On page 87, Emerson goes on to say, “Some patients fail to  know when to display their private parts unashamedly to others and when conceal them like anyone else.  A patient may make an ‘inappropriate’ show of modesty, thus not granting the staff the right to view what medical personnel have the right to view and others do not…If a patient becomes nonchalant enough to allow herself to remain uncovered for much longer than is technically necessary she becomes a threat.”*  Most patients rely on the medical provider to keep them covered appropriately.  Many feel they would interfere with the medical provider if they were to cover themselves before the medical tells them to do so.  Yes, it is true some have no issue with being exposed and aren’t afraid to be inappropriately exposed.  However, what the above quote says to me is there really is no winning situation for the patient because patients really are not sure when they should re-cover themselves.  Patients who are given drugs such as versed (which encourages the patient to be uninhibited) are not generally capable of covering themselves. 

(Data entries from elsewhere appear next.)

-- ==== Sys2Proof/Machine/Flags.lean ====
section
/-! DEFINITION. The block has no arithmetic flags (10_state.md R31). Its status bits are the fields of
`STATUS`, and the other registers of the host's read-only window mirror state or configuration
(10_state.md R33 to R46). -/

namespace Sys2Proof.Machine

/-- The code of a cause (60_exceptions.md R220). -/
def Cause.code : Cause → BitVec 4
  | .noFault => 0#4
  | .illegalCommand => 1#4
  | .notInit => 2#4
  | .reinit => 3#4
  | .bounds => 4#4
  | .glyphRange => 5#4
  | .txError => 6#4
  | .config => 7#4

/-- `STATE` as `STATUS` encodes it (R37). -/
def CState.code : CState → BitVec 2
  | .uninit => 0#2
  | .ready => 1#2
  | .halted => 2#2

/-- `code(p)` of a pin (R43): its number, or 0xFF for `NONE`. -/
def pinCode (p : Option Pin) : Byte :=
  match p with
  | some n => n
  | none => 0xFF#8

/-- `ID` (R35). -/
def State.regId (s : State) : Word := 0#24 ++ s.cfg.typeCode

/-- `GEOM = {W[15:0], H[15:0]}` (R36). -/
def State.regGeom (s : State) : Word := BitVec.ofNat 16 s.cfg.width ++ BitVec.ofNat 16 s.cfg.height

/-- `STATUS = {20'b0, CAUSE, 3'b0, ACTIVE, 2'b0, STATE}` (R37). -/
def State.regStatus (s : State) : Word :=
  0#20 ++ s.cause.code ++ 0#3 ++ BitVec.ofBool s.active ++ 0#2 ++ s.cstate.code

/-- `COLORS = {CUR_FG, CUR_BG}` (R42). -/
def State.regColors (s : State) : Word := s.curFg ++ s.curBg

/-- `PINS = {8'b0, code(BL_PIN), code(RST_PIN), code(DC_PIN)}` (R43). -/
def State.regPins (s : State) : Word :=
  0#8 ++ pinCode s.cfg.blPin ++ pinCode s.cfg.rstPin ++ pinCode s.cfg.dcPin

/-- `BUSCFG = {16'b0, CS, 6'b0, CPOL, CPHA}` (R44). -/
def State.regBuscfg (s : State) : Word :=
  0#16 ++ s.cfg.cs ++ 0#6 ++ BitVec.ofBool s.cfg.cpol ++ BitVec.ofBool s.cfg.cpha

/-- A host read of the register window at a word offset (R33, R34); an offset past 0x0A reads 0 (R46). -/
def State.readRegister (s : State) (offset : Nat) : Word :=
  match offset with
  | 0x00 => s.regId
  | 0x01 => s.regGeom
  | 0x02 => s.regStatus
  | 0x03 => s.cp
  | 0x04 => s.fcp
  | 0x05 => s.finfo0
  | 0x06 => s.finfo1
  | 0x07 => s.regColors
  | 0x08 => s.regPins
  | 0x09 => s.regBuscfg
  | 0x0A => s.cfg.clkHz
  | _ => 0#32

end Sys2Proof.Machine
end

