/-! ### Reset and the host's reads -/

/-- Reset (70_reset_and_hazards.md R251): every field of the record at its reset value, no event, each cell a
free draw of the new reset, and `HALTED` with `CONFIG` exactly when there is no DC pin. -/
def Obligations.ResetRestoresTheRecord : Prop :=
  ∀ s : State,
    s.hostReset.active = false ∧ s.hostReset.curFg = s.cfg.defFg ∧ s.hostReset.curBg = s.cfg.defBg ∧
    s.hostReset.fcp = 0#32 ∧ s.hostReset.finfo0 = 0#32 ∧ s.hostReset.finfo1 = 0#32 ∧
    s.hostReset.cp = 0#32 ∧ s.hostReset.dcLvl = .unset ∧ s.hostReset.rstLvl = .unset ∧
    s.hostReset.blLvl = .unset ∧ s.hostReset.ev = [] ∧ s.hostReset.cfg = s.cfg ∧
    (∀ b y x, s.hostReset.cell b y x = Config.resetCell (s.epoch + 1) (cellIndex s.cfg b y x)) ∧
    (s.cfg.dcPin = none → s.hostReset.cstate = .halted ∧ s.hostReset.cause = .config) ∧
    (s.cfg.dcPin ≠ none → s.hostReset.cstate = .uninit ∧ s.hostReset.cause = .noFault)

/-- The register window (10_state.md R34 to R46), field by field; every bit not listed reads 0, and so does
every other offset. A read changes nothing, and the type code of the spec's configuration is 1. -/
def Obligations.RegisterWindowReadsItsFields : Prop :=
  ∀ s : State,
    s.readRegister 0x00 = s.cfg.typeCode.setWidth 32 ∧
    (s.cfg.Valid → (s.readRegister 0x01).toNat = s.cfg.width * 65536 + s.cfg.height) ∧
    (s.readRegister 0x02).toNat =
      (match s.cstate with | .uninit => 0 | .ready => 1 | .halted => 2) +
      16 * (if s.active then 1 else 0) +
      256 * (match s.cause with
        | .noFault => 0 | .illegalCommand => 1 | .notInit => 2 | .reinit => 3
        | .bounds => 4 | .glyphRange => 5 | .txError => 6 | .config => 7) ∧
    s.readRegister 0x03 = s.cp ∧ s.readRegister 0x04 = s.fcp ∧
    s.readRegister 0x05 = s.finfo0 ∧ s.readRegister 0x06 = s.finfo1 ∧
    (s.readRegister 0x07).toNat = s.curFg.toNat * 65536 + s.curBg.toNat ∧
    (s.readRegister 0x08).toNat =
      (s.cfg.blPin.getD 0xFF#8).toNat * 65536 + (s.cfg.rstPin.getD 0xFF#8).toNat * 256 +
      (s.cfg.dcPin.getD 0xFF#8).toNat ∧
    (s.readRegister 0x09).toNat =
      s.cfg.cs.toNat * 256 + (if s.cfg.cpol then 2 else 0) + (if s.cfg.cpha then 1 else 0) ∧
    s.readRegister 0x0A = s.cfg.clkHz ∧
    (∀ o, 0x0A < o → s.readRegister o = 0#32) ∧
    (∀ o, (HostMove.readRegister o).apply s = (s, .register (s.readRegister o))) ∧
    State.reset.readRegister 0x00 = 0x00000001#32

/-- The getters (30_encoding.md R94): the type code, the width and the height, in every `CSTATE`. -/
def Obligations.GettersReadTheWindow : Prop :=
  ∀ s : State, s.cfg.Valid →
    s.getType = s.cfg.typeCode ∧ s.getWidth.toNat = s.cfg.width ∧ s.getHeight.toNat = s.cfg.height

/-- The readback window (20_memory.md R53, R55): the half-word at `(b·H + y)·W + x` is the cell `FB[b][y][x]`,
and an address at or beyond `2·W·H` reads 0; a read changes nothing, in any `CSTATE`. -/
def Obligations.ReadbackReturnsTheCell : Prop :=
  ∀ s : State,
    (∀ (b : Bool) (y x : Nat), x < s.cfg.width → y < s.cfg.height →
      s.memRead (((if b then 1 else 0) * s.cfg.height + y) * s.cfg.width + x) = s.cell b y x) ∧
    (∀ a, 2 * s.cfg.width * s.cfg.height ≤ a → s.memRead a = 0x0000#16) ∧
    (∀ a, (HostMove.readBack a).apply s = (s, .cell (s.memRead a)))

/-! ### The host side: colours, calls, assembler -/

/-- `MakeColor` (41_color.md R101 to R103): defined exactly for channels in 0..31; there red and blue are the
channels, green is twice its channel, and distinct channels give distinct words. -/
def Obligations.MakeColorPacksTheChannels : Prop :=
  (∀ r g b : Nat, r ≤ 31 → g ≤ 31 → b ≤ 31 →
    ∃ c, makeColor r g b = some c ∧ (swap16 c).toNat = r * 2048 + g * 64 + b ∧
      (red5 c).toNat = r ∧ (green6 c).toNat = 2 * g ∧ (blue5 c).toNat = b) ∧
  (∀ r g b : Nat, 31 < r ∨ 31 < g ∨ 31 < b → makeColor r g b = none) ∧
  (∀ (r g b r' g' b' : Nat) (c : Colour), makeColor r g b = some c → makeColor r' g' b' = some c →
    r = r' ∧ g = g' ∧ b = b') ∧
  makeColor 0 0 0 = some 0x0000#16 ∧ makeColor 31 31 31 = some 0xDFFF#16

/-- The wire form of a colour word is low byte first, which is its RGB565 value high byte first
(41_color.md R100, R106). -/
def Obligations.WireFormIsLowByteFirst : Prop :=
  ∀ c : Colour, wire c = [BitVec.ofNat 8 c.toNat, BitVec.ofNat 8 (c.toNat / 256)] ∧
    wire c = be16 (rgb565 c) ∧ rgb565 (rgb565 c) = c

/-- The text calls (30_encoding.md R88, R89): one glyph command a character, six pixels apart; refused as a
whole exactly when some coordinate does not fit 16 bits. The spec says so of the x coordinate (R91); that the
y coordinate refuses the call too is the model's choice (read from R85 and R91; DEDUCED: log entry 20).
`Print` ignores its last two arguments. -/
def Obligations.TextCallsExpandToGlyphs : Prop :=
  ∀ (x y : Nat) (str : List Byte) (fg bg : Colour) (clearLine immediate : Bool),
    ((∀ i < str.length, x + 6 * i < 65536 ∧ y < 65536) →
      ∃ is, (ApiCall.drawTextColor x y str fg bg).expand = some is ∧ is.length = str.length ∧
        ∀ (i : Nat) (c : Byte), str[i]? = some c →
          is[i]? = some (.dchrc false false c.toNat (x + 6 * i) y fg bg)) ∧
    ((∃ i < str.length, 65536 ≤ x + 6 * i ∨ 65536 ≤ y) →
      (ApiCall.drawTextColor x y str fg bg).expand = none) ∧
    ((∀ i < str.length, x * 6 + 6 * i < 65536 ∧ y * 8 < 65536) →
      ∃ is, (ApiCall.print str x y clearLine immediate).expand = some is ∧ is.length = str.length ∧
        ∀ (i : Nat) (c : Byte), str[i]? = some c →
          is[i]? = some (.dchr false false c.toNat (x * 6 + 6 * i) (y * 8))) ∧
    ((∃ i < str.length, 65536 ≤ x * 6 + 6 * i ∨ 65536 ≤ y * 8) →
      (ApiCall.print str x y clearLine immediate).expand = none)

/-- What the assembler emits for a line is what the decoder reads as the line's command, and every command
it accepts carries the line's mnemonic (30_encoding.md R82, R83). -/
def Obligations.AssembledLinesDecode : Prop :=
  ∀ (c : Config) (l : AsmLine) (ws : List Word), l.assemble c = some ws →
    ∃ i, l.instr c = some i ∧ i.mnemonic = l.mnemonic ∧ decode ws = .command i []
end

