@[simp] theorem State.paint_cfg (b : Bool) (x y w h : Nat) (color : Nat → Nat → Colour) :
    (s.paint b x y w h color).cfg = s.cfg := by rw [State.paint_eq]
@[simp] theorem State.paint_stream (b : Bool) (x y w h : Nat) (color : Nat → Nat → Colour) :
    (s.paint b x y w h color).stream = s.stream := by rw [State.paint_eq]
@[simp] theorem State.paint_answers (b : Bool) (x y w h : Nat) (color : Nat → Nat → Colour) :
    (s.paint b x y w h color).answers = s.answers := by rw [State.paint_eq]
@[simp] theorem State.paint_draws (b : Bool) (x y w h : Nat) (color : Nat → Nat → Colour) :
    (s.paint b x y w h color).draws = s.draws := by rw [State.paint_eq]
@[simp] theorem State.paint_epoch (b : Bool) (x y w h : Nat) (color : Nat → Nat → Colour) :
    (s.paint b x y w h color).epoch = s.epoch := by rw [State.paint_eq]
@[simp] theorem State.paint_active (b : Bool) (x y w h : Nat) (color : Nat → Nat → Colour) :
    (s.paint b x y w h color).active = s.active := by rw [State.paint_eq]
@[simp] theorem State.paint_curFg (b : Bool) (x y w h : Nat) (color : Nat → Nat → Colour) :
    (s.paint b x y w h color).curFg = s.curFg := by rw [State.paint_eq]
@[simp] theorem State.paint_curBg (b : Bool) (x y w h : Nat) (color : Nat → Nat → Colour) :
    (s.paint b x y w h color).curBg = s.curBg := by rw [State.paint_eq]
@[simp] theorem State.paint_cstate (b : Bool) (x y w h : Nat) (color : Nat → Nat → Colour) :
    (s.paint b x y w h color).cstate = s.cstate := by rw [State.paint_eq]
@[simp] theorem State.paint_cause (b : Bool) (x y w h : Nat) (color : Nat → Nat → Colour) :
    (s.paint b x y w h color).cause = s.cause := by rw [State.paint_eq]
@[simp] theorem State.paint_fcp (b : Bool) (x y w h : Nat) (color : Nat → Nat → Colour) :
    (s.paint b x y w h color).fcp = s.fcp := by rw [State.paint_eq]
@[simp] theorem State.paint_finfo0 (b : Bool) (x y w h : Nat) (color : Nat → Nat → Colour) :
    (s.paint b x y w h color).finfo0 = s.finfo0 := by rw [State.paint_eq]
@[simp] theorem State.paint_finfo1 (b : Bool) (x y w h : Nat) (color : Nat → Nat → Colour) :
    (s.paint b x y w h color).finfo1 = s.finfo1 := by rw [State.paint_eq]
@[simp] theorem State.paint_cp (b : Bool) (x y w h : Nat) (color : Nat → Nat → Colour) :
    (s.paint b x y w h color).cp = s.cp := by rw [State.paint_eq]
@[simp] theorem State.paint_dcLvl (b : Bool) (x y w h : Nat) (color : Nat → Nat → Colour) :
    (s.paint b x y w h color).dcLvl = s.dcLvl := by rw [State.paint_eq]
@[simp] theorem State.paint_rstLvl (b : Bool) (x y w h : Nat) (color : Nat → Nat → Colour) :
    (s.paint b x y w h color).rstLvl = s.rstLvl := by rw [State.paint_eq]
@[simp] theorem State.paint_blLvl (b : Bool) (x y w h : Nat) (color : Nat → Nat → Colour) :
    (s.paint b x y w h color).blLvl = s.blLvl := by rw [State.paint_eq]
@[simp] theorem State.paint_ev (b : Bool) (x y w h : Nat) (color : Nat → Nat → Colour) :
    (s.paint b x y w h color).ev = s.ev := by rw [State.paint_eq]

On page 90, Emerson comes in with this little scenario, “While in most encounters the nurse remains quietly in the background….one of the main functions of her presence is to provide a team member for the doctor in those occasional instances where the patient threatens to get out of line…Doctor and nurse may collude against an uncooperative patient, as by giving each other significant looks.  If things reach the point of staff collusion, however, it may mean that only by excluding the patient…cast the patient into the role of an ‘emotionally disturbed person.’”*   Is this what happened that night they decided to medically assault my husband?  Did they decide by their private looks that because he was advocating for his care instead of being the typical heart attack patient (the one who says “Dr. do whatever you have to in order to save my life) that he should be excluded from his care and they would treat him as an ‘emotionally disturbed person’?  Realize the significance of it being confirmed the nurse, the chaperone, is being used against the patient.  Emerson goes on to say “Whatever an ‘emotionally disturbed person’ may think or do does not count against the reality the rest of us acknowledge.”*   This certainly goes a long way in giving proof they do feel justify to defy patient consent.

I think that although this articles deals primarily with the gynecological exam, the principles Emerson expressed here does apply to other areas in the medical field.  This article is from 2008 and many, many medical providers from that time are still in practice.  It appears to represent the view many of them have about patient autonomy and patients in general thus clearly explaining out many have a paternalistic view of patients.